**EXERCISE DESCRIPTION**. Every line from the one with "96) (present : Bool)" through the final line of the entries below should be returned exactly; leave out all other lines.

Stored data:
────────────────────

/-- The area of Landing that holds a faulty sector (R362). -/
inductive LandingArea where
  | capture
  | archive
  | system
  deriving DecidableEq, Repr

/-- The compressed values of one point in one slot, X and Y complex (R63, R67), in a fixed scale, and whether a clipped or
saturated raw sample went into them (R61, R84). -/
structure Compressed where
  xr : Int
  xi : Int
  yr : Int
  yi : Int
  clip : Bool
  deriving DecidableEq, Repr

/-- What a port's receivers give for one slot: its points from 0 of its own index space, the clipped ADC samples and the
internal saturations (R61, R84), and for a borrowed slot each point's Brillouin spectrum, none where it is excluded for
clipping, with those of the positions beyond END (R91, R92). -/
structure SlotInput where
  points : List Compressed
  clipped : Nat
  saturated : Nat
  spectra : List (Option (List Nat))
  noise : List (List Nat)
  /-- Under overload, Kerf could not complete the slot's record within the bound of R65 (R82). -/
  late : Bool
  deriving DecidableEq, Repr

/-- What a completed sweep gives: E averaged over 256 sweeps and whether the end reflects (R52), the cut point C (R53), the
sums of the level over the 200 positions beyond END by band (R66), and the RMS values as KRF_Px_ADC_MON lays them out
(R62). -/
structure SweepInput where
  endPoint : Option Nat
  refl : Bool
  cut : Option Nat
  floor : List Nat
  rms : BitVec 32
  deriving DecidableEq, Repr


/-- An evaluated pulse that ends: a pin's sub-pulse or proof pulse, or a column's pixel in the row slot being scanned, with
whether PP found it present (R182). -/
inductive Pulse where
  | pin (n : Fin 96) (present : Bool)
  | pixel (col : Fin 48) (present : Bool)
  deriving DecidableEq, Repr

/-- What an overcurrent comparator watches (R180, R181): the sink of a pin or a row switch, or a bypass switch of a bank. -/
inductive OcTarget where
  | object (n : Fin 112)
  | bypass (bank : Fin 8)
  deriving DecidableEq, Repr

/-- Who converts on a Caliper unit (R200 to R202): sequence 0, sequence 1, or the urgent request that runs. -/
inductive CalSource where
  | seq0
  | seq1
  | urgent
  deriving DecidableEq, Repr

/-- What the lanes publish in a step (R212 to R214): the digests of lanes 0 to 2, a lane whose interval counter has left its
bound, and objects whose quad voter was found to have a faulty element (R238). -/
structure LaneView where
  d0 : BitVec 64
  d1 : BitVec 64
  d2 : BitVec 64
  drift : Option (Fin 3)
  voter : List (Fin 112)
  deriving DecidableEq, Repr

────────────────────

**FINISHED TASK**.
  | pin (n : Fin 96) (present : Bool)
  | pixel (col : Fin 48) (present : Bool)
  deriving DecidableEq, Repr

/-- What an overcurrent comparator watches (R180, R181): the sink of a pin or a row switch, or a bypass switch of a bank. -/
inductive OcTarget where
  | object (n : Fin 112)
  | bypass (bank : Fin 8)
  deriving DecidableEq, Repr

/-- Who converts on a Caliper unit (R200 to R202): sequence 0, sequence 1, or the urgent request that runs. -/
inductive CalSource where
  | seq0
  | seq1
  | urgent
  deriving DecidableEq, Repr

/-- What the lanes publish in a step (R212 to R214): the digests of lanes 0 to 2, a lane whose interval counter has left its
bound, and objects whose quad voter was found to have a faulty element (R238). -/
structure LaneView where
  d0 : BitVec 64
  d1 : BitVec 64
  d2 : BitVec 64
  drift : Option (Fin 3)
  voter : List (Fin 112)
  deriving DecidableEq, Repr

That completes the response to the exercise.